Photo courtesy of SEARHC
  SouthEast Alaska Regional Health Consortium employees Litia Garrison, Janice Huls, Kathy O'Gara, Doug Osborne and Lisa Sadleir-Hart pose in front of the Kootéeyaa Project Wellbriety totem pole on Dec. 4 in celebration of the announcement that the Community Wellness Advocate program cosponsored by SEARHC Health Promotion and the University of Alaska Southeast-Sitka Campus will be awarded the Barbara Berger Award for excellence in health education and health promotion in Alaska by the Alaska Health Education Consortium. Garrison and Huls are former CWA program students, while O'Gara and Osborne are instructors and Sadleir-Hart is the CWA program coordinator.
SITKA - The Alaska Health Education Consortium will honor the Community Wellness Advocate program with the Barbara Berger Award for excellence in health education and health promotion in Alaska. The award was presented at the Alaska Health Summit, during the event's annual awards luncheon Wednesday, Dec. 6, at the Sheraton Hotel's Howard Rock Ballroom in Anchorage.

The Community Wellness Advocate program is a cooperative effort of SouthEast Alaska Regional Health Consortium Health Promotion and the University of Alaska Southeast-Sitka Campus. The CWA program is modeled after the state's Community Health Aide program that trains village health workers, but the CWA program is geared more toward disease prevention and health behavior change than clinical work. Since the program is taught using distance delivery, students are able to remain in their home communities except for two trips to Sitka that last one week each.
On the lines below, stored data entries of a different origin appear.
/-! ## The step that runs a command (R85, R361) -/

/-- With `cmd_ready` at 1 the offered word transfers and runs (R361). -/
theorem step_command {s : State} {w : CommandWord} {rest : List HostMove} (hl : s.config.legal = true)
    (hr : s.response = none) (hh : s.host = .command w :: rest) : step s = runWord w (acceptCommand rest s) := by
  have hready : cmdReady s = true := by simp [cmdReady, hr]
  simp only [step, portStep, hl, hh, hready, Bool.true_eq_false, if_false, if_true]

theorem runWord_decoded {w : CommandWord} {i : Instr} (h : decode w = .ok i) (s : State) : runWord w s = exec i s := by
  simp only [runWord, h]

/-- Settles O4. -/
theorem stepRunsDecodedCommand : Obligations.StepRunsDecodedCommand := by
  intro s w i rest hl hr hh hd
  rw [step_command hl hr hh, runWord_decoded hd]
  rfl

/-! ## Words on a narrower transport (R83, R121) -/

theorem wordOfHalves_wordHalves (w : BitVec 64) : wordOfHalves (wordHalves w).1 (wordHalves w).2 = w := by
  simp (disch := rfl) only [wordOfHalves, wordHalves, BitVec.extractLsb'_append_extractLsb'_eq_extractLsb', field_all]

theorem wordOfBytes_wordBytes (w : BitVec 64) (rest : List Byte) :
    wordOfBytes (wordBytes w ++ rest) = some (w, rest) := by
  simp (disch := rfl) only [wordBytes, List.cons_append, List.nil_append, wordOfBytes,
    BitVec.extractLsb'_append_extractLsb'_eq_extractLsb', field_all]

theorem wordBytes_getElem? (w : BitVec 64) {k : Nat} (hk : k < 8) :
    (wordBytes w)[k]? = some (w.extractLsb' (8 * k) 8) := by
  interval_cases k <;> rfl

theorem wordOfBytes_short {bs : List Byte} (h : bs.length < 8) : wordOfBytes bs = none := by
  unfold wordOfBytes
  split
  · simp only [List.length_cons] at h; omega
  · rfl

/-- The decode stage reads a command's own word as the command (R110, R116, R117). -/
theorem decode_encode (i : Instr) : decode (encode i) = .ok i := by
  obtain ⟨hopc, hrsv, hsym, harg, hi⟩ := Laws.Layout.of_instrOf i (by cases i <;> rfl)
  have hs : usesSym (opcodeOf i) = false → symOf i = 0#16 := by cases i <;> simp [usesSym, opcodeOf, symOf]
  have ha : usesArg (opcodeOf i) = false → argOf i = 0#32 := by cases i <;> simp [usesArg, opcodeOf, argOf]
  simp only [decode, hopc, opcodeOfByte_opcodeByte, hrsv, hsym, harg, hi]
  rw [if_neg (by simp), if_neg (fun h => h.2 (hs h.1)), if_neg (fun h => h.2 (ha h.1))]

theorem decodeBytes_encode (i : Instr) (rest : List Byte) :
    decodeBytes (wordBytes (encode i) ++ rest) = .ok (i, rest) := by
  simp only [decodeBytes, wordOfBytes_wordBytes, decode_encode]

/-- Settles O3. -/
theorem transportLeastSignificantFirst : Obligations.TransportLeastSignificantFirst :=
  ⟨fun w _ => wordBytes_getElem? w, fun w => ⟨rfl, wordOfHalves_wordHalves w⟩, decodeBytes_encode,
    fun _ hlen => by simp only [decodeBytes, wordOfBytes_short hlen]⟩

/-! ## Commands that repeat without effect (R87) -/

/-- Writing an entry's own value to an array in canonical form changes nothing. -/
theorem cellsPut_own {α : Type} [DecidableEq α] {zero : α} {c : Cells α} {i : Nat} (hc : cellsSorted c)
    (hz : ∀ e ∈ c, e.2 ≠ zero) : cellsPut zero c i (cellsAt zero c i) = c := by
  refine cells_ext (cellsSorted_put _ _ hc) hc fun k => ?_
  unfold cellsPut cellsAt
  cases hg : cellsGet c i with
  | none =>
    rw [Option.getD_none, if_pos rfl, cellsGet_erase]
    split_ifs with hk
    · rw [hk, hg]
    · rfl
  | some v =>
    rw [Option.getD_some, if_neg (hz _ (cellsGet_mem hg)), cellsGet_set]
    split_ifs with hk
    · rw [hk, hg]
    · rfl
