-- ==== Sys2Proof/Machine/Sensors.lean ====
section
/-! DEFINITION. The Input Filter and Pause Control (file 09): SAMPLE with its edges, PAUSE, RESUME (R163 to R173), and the
free order of things that one sample or one tick brings about. -/

namespace Sys2Proof.Machine

/-! ### A free order (log entry 3) -/

/-- An element put at a place of a list. -/
def putAt {α : Type} (i : Nat) (a : α) (l : List α) : List α := l.take i ++ a :: l.drop i

/-- A list in an order that `order` gives from draw `k` on; a list of fewer than two needs no draw. -/
def shuffle {α : Type} (order : Nat → Nat) (k : Nat) : List α → List α
  | [] => []
  | [a] => [a]
  | a :: b :: rest => putAt (order k % (rest.length + 2)) a (shuffle order (k + 1) (b :: rest))

/-- The draws a shuffle of a list makes. -/
def draws {α : Type} (l : List α) : Nat := l.length - 1

/-! ### Sampling (R163, R164) -/

/-- The seven inputs: GUARD 0, CLAMP0 1, CLAMP1 2, BAYSNS0 to BAYSNS3 3 to 6 (R163). -/
def inputs : List (Fin 7) := [0, 1, 2, 3, 4, 5, 6]

/-- The samples in a row that a raw level needs (R164). -/
def countFor (c : Settings) (raw : Bool) : Nat := if raw then c.riseCount else c.fallCount

/-- One input's sample: its filter record after it (R164). -/
def FilterRecord.sample (c : Settings) (raw : Bool) (f : FilterRecord) : FilterRecord :=
  if raw = f.level then ⟨f.level, 0⟩
  else if countFor c raw ≤ f.run + 1 then ⟨raw, 0⟩
  else ⟨f.level, f.run + 1⟩

/-- The filter records after a sample of the raw levels (R164). -/
def sampleAll (c : Settings) (raw : BitVec 7) (v : Vector FilterRecord 7) : Vector FilterRecord 7 :=
  ⟨(v.toList.zipIdx.map (fun fi => fi.1.sample c (raw.getLsbD fi.2))).toArray, by simp⟩

/-- The inputs whose filtered level changed, in input order (R164). -/
def edges (before after : Vector FilterRecord 7) : List (Fin 7) :=
  inputs.filter (fun i => decide (before[i].level ≠ after[i].level))

/-- A GUARD edge at Pause Control (R167). -/
def State.guardEdge (s : State) (opened : Bool) : State := { s with causes := { s.causes with guardOpen := opened } }

/-- A bay sensor edge at the Bay Manager: a rising edge confirms an OPEN window; a falling edge has no effect (R147). -/
def State.sensorEdge (s : State) (b : Fin 4) (present : Bool) : State :=
  if present = true ∧ s.bayConfirming b = true then s.confirmPlacement b else s

/-- A clamp edge at the Panel Table: a falling edge is tested by R33, a rising edge changes no record (R32). -/
def State.clampEdge (s : State) (f : Fin 2) (closed : Bool) : State := if closed then s else s.clampFalls f

/-- An edge handed to its block (R163, R164). -/
def State.takeEdge (s : State) (i : Fin 7) (level : Bool) : State :=
  match i with
  | 0 => s.guardEdge level
  | 1 => s.clampEdge 0 level
  | 2 => s.clampEdge 1 level
  | 3 => s.sensorEdge 0 level
  | 4 => s.sensorEdge 1 level
  | 5 => s.sensorEdge 2 level
  | 6 => s.sensorEdge 3 level

/-- The edges of one sample are handed on one after the other (R164). -/
def State.takeEdges (s : State) (after : Vector FilterRecord 7) : List (Fin 7) → State
  | [] => s
  | i :: rest => (s.takeEdge i after[i].level).takeEdges after rest

/-- All seven inputs are sampled in one event (R164). -/
def sampleInputs (s : State) : State :=
  let after := sampleAll s.settings s.pins s.filters
  let found := edges s.filters after
  let s1 := { s with filters := after, sampleClock := 0, sampleDue := false, choice := s.choice + draws found }
  s1.takeEdges after (shuffle Config.order s.choice found)

/-- The pins stand at the raw levels; they are sampled when a tick has found the sample due (R164, R165, log entries 4
and 30). -/
def samplePins (raw : BitVec 7) (s : State) : State :=
  let s1 := { s with pins := raw }
  if s1.sampleDue then sampleInputs s1 else s1

/-! ### PAUSE and RESUME (R167, R168) -/

/-- The fields of the answer to PAUSE and RESUME (R168, log entry 12). -/
def pauseFields (s : State) : List Byte :=
  flag s.causes.host ++ flag s.causes.guardOpen ++ flag s.causes.restart ++ u8 s.pauseState.code
    ++ flag (!s.assignedTabs.isEmpty) ++ flag (!s.movingBoards.isEmpty)
    ++ flag (bayNumbers.any s.bayMoving) ++ flag (bayNumbers.any s.bayConfirming)
    ++ u16 s.assignedTabs.length ++ optBoardHandle s.movingBoards.head?
    ++ bayNumbers.flatMap (fun b => flag (s.bayMoving b)) ++ bayNumbers.flatMap (fun b => flag (s.bayConfirming b))
    ++ s.filters.toList.flatMap (fun f => flag f.level)

/-- PAUSE at Pause Control (R168). -/
def pauseCommand : Command := fun s =>
  let t := { s with causes := { s.causes with host := true } }
  (t, some (.ok (pauseFields t)))

/-- RESUME at Pause Control (R168). -/
def resumeCommand : Command := fun s =>
  let t := { s with causes := { s.causes with host := false, restart := false } }
  (t, some (.ok (pauseFields t)))

/-! ### The commands -/

/-- SAMPLE (R164). -/
def execSample (raw : BitVec 7) (s : State) : Result := .next (s.takeEvent (samplePins raw))

/-- PAUSE (R168). -/
def execPause (s : State) : Result := .next (s.takeCommand .pause pauseCommand)

/-- RESUME (R168). -/
def execResume (s : State) : Result := .next (s.takeCommand .resume resumeCommand)

end Sys2Proof.Machine
end

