-- ==== Sys2Proof/Machine/Layouts.lean ====
section
/-! DEFINITION. The frame of each row (R194): the command code and payload of a host command, the line, request code and
fields of a station request. -/

namespace Sys2Proof.Machine

/-- A four-byte field, high byte first. -/
def wordBytes (w : Word) : List Byte := u32 w.toNat

/-- A two-byte field, high byte first. -/
def halfBytes (w : Half) : List Byte := u16 w.toNat

/-- A coordinate of a command or a request: three bytes, high byte first. -/
def coordBytes (c : Coord) : List Byte := u24 c.toNat

/-- The command a row sends over the command port; none for the rows that are no host command. -/
def hostCommand (c : Instr) : Option CommandName :=
  match c with
  | .recipeBegin _ => some .recipeBegin
  | .recipeSite _ => some .recipeSite
  | .recipeZone _ => some .recipeZone
  | .recipeEnd => some .recipeEnd
  | .recipeDrop _ => some .recipeDrop
  | .recipeRead _ => some .recipeRead
  | .panelAdmit _ _ _ => some .panelAdmit
  | .panelRetire _ _ => some .panelRetire
  | .panelRead _ => some .panelRead
  | .boardRead _ _ => some .boardRead
  | .tabRead _ _ _ => some .tabRead
  | .decideVerdict _ _ _ => some .decide
  | .tabResolve _ _ _ _ => some .tabResolve
  | .boardResolve _ _ _ => some .boardResolve
  | .bitChange _ _ _ => some .bitChange
  | .stationClear _ => some .stationClear
  | .zoneSet _ _ _ _ _ _ _ => some .zoneSet
  | .magStage _ _ _ _ _ => some .magStage
  | .magGo _ => some .magGo
  | .magUnstage _ => some .magUnstage
  | .magRead _ _ _ => some .magRead
  | .magRelease _ => some .magRelease
  | .bayRoute _ => some .bayRoute
  | .bayExchange _ => some .bayExchange
  | .bayClear _ _ => some .bayClear
  | .pause => some .pause
  | .resume => some .resume
  | .restartWarm => some .restart
  | .restartCold => some .restart
  | .configSet _ _ => some .configSet
  | .configRead _ => some .configRead
  | .noticeRead => some .noticeRead
  | .noticeWriteSet _ => some .noticeWrite
  | .noticeWriteClear _ => some .noticeWrite
  | .noticeWriteEnable _ => some .noticeWrite
  | .noticeWriteDisable _ => some .noticeWrite
  | .noticeWriteGroupEnable _ => some .noticeWrite
  | .noticeWriteGroupDisable _ => some .noticeWrite
  | .faultRead => some .faultRead
  | .faultAck => some .faultAck
  | _ => none

/-- The payload of a host command: its fields in the order its name lists them (R194). -/
def hostPayload (c : Instr) : List Byte :=
  match c with
  | .recipeBegin p | .recipeSite p | .recipeZone p | .bayRoute p => p
  | .recipeDrop n | .recipeRead n => [n]
  | .panelAdmit id recipe fixture => wordBytes id ++ [recipe, fixture]
  | .panelRetire entry force => [entry, force]
  | .panelRead entry => [entry]
  | .boardRead entry site => [entry, site]
  | .tabRead entry site tab => [entry, site, tab]
  | .decideVerdict entry site verdict => [entry, site, verdict]
  | .tabResolve entry site tab outcome => [entry, site, tab, outcome]
  | .boardResolve entry site outcome => [entry, site, outcome]
  | .bitChange spindle limit total => [spindle] ++ wordBytes limit ++ wordBytes total
  | .stationClear station => [station]
  | .zoneSet zone lowX lowY highX highY mode enable =>
    [zone] ++ coordBytes lowX ++ coordBytes lowY ++ coordBytes highX ++ coordBytes highY ++ [mode, enable]
  | .magStage bay id slots pitch clearance => [bay] ++ wordBytes id ++ [slots] ++ halfBytes pitch ++ halfBytes clearance
  | .magGo bay | .magUnstage bay | .bayExchange bay => [bay]
  | .magRead location first count => [location, first, count]
  | .magRelease id => wordBytes id
  | .bayClear bay loaded => [bay, loaded]
  | .restartWarm => [0]
  | .restartCold => [1]
  | .configSet item value => [item] ++ wordBytes value
  | .configRead item => [item]
  | .noticeWriteSet mask => [0] ++ wordBytes mask
  | .noticeWriteClear mask => [1] ++ wordBytes mask
  | .noticeWriteEnable mask => [2] ++ wordBytes mask
  | .noticeWriteDisable mask => [3] ++ wordBytes mask
  | .noticeWriteGroupEnable mask => [4] ++ wordBytes mask
  | .noticeWriteGroupDisable mask => [5] ++ wordBytes mask
  | _ => []

/-- The line, the request code and the fields of a station request (R88, R194); none for the rows that are none, and for
PROGRESS on a line that has no such code. -/
def stationRequest (c : Instr) : Option (LineId × RequestName × List Byte) :=
  match c with
  | .fiducial entry x1 y1 x2 y2 =>
    some (.vision, .fiducial, [entry] ++ coordBytes x1 ++ coordBytes y1 ++ coordBytes x2 ++ coordBytes y2)
  | .siteMark entry site verdict => some (.vision, .siteMark, [entry, site, verdict])
  | .nextTab sp => some (sp.line, .nextTab, [])
  | .tabDone sp entry site tab => some (sp.line, .tabDone, [entry, site, tab])
  | .tabFault sp entry site tab reason => some (sp.line, .tabFault, [entry, site, tab, reason])
  | .progress l =>
    match l with
    | .spindleA => some (.spindleA, .progress, [])
    | .spindleB => some (.spindleB, .progress, [])
    | .gripper => some (.gripper, .progress, [])
    | .vision => none
    | .elevator => none
  | .nextPick => some (.gripper, .nextPick, [])
  | .holdOn entry site => some (.gripper, .holdOn, [entry, site])
  | .placeCheck entry site => some (.gripper, .placeCheck, [entry, site])
  | .placed entry site bay slot => some (.gripper, .placed, [entry, site, bay, slot])
  | .dropped entry site => some (.gripper, .dropped, [entry, site])
  | .bayPoll => some (.elevator, .bayPoll, [])
  | .bayDoneIndex bay ok => some (.elevator, .bayDone, [bay, 0, ok])
  | .bayDoneExchange bay ok => some (.elevator, .bayDone, [bay, 1, ok])
  | _ => none

end Sys2Proof.Machine
end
"The Community Wellness Advocate program is an ideal example of what excellence in health education and health promotion in Alaska is all about," said Stephanie Allen, President of the Alaska Health Education Consortium and Executive Director of Alaska Health Fair, Inc. "The CWA program trains community health educators and health promoters who then are able to implement programs in their communities. It has proven to be very successful addressing areas like cardiovascular health, nutrition, tobacco use and injury prevention. It addresses a missing element and fills that need."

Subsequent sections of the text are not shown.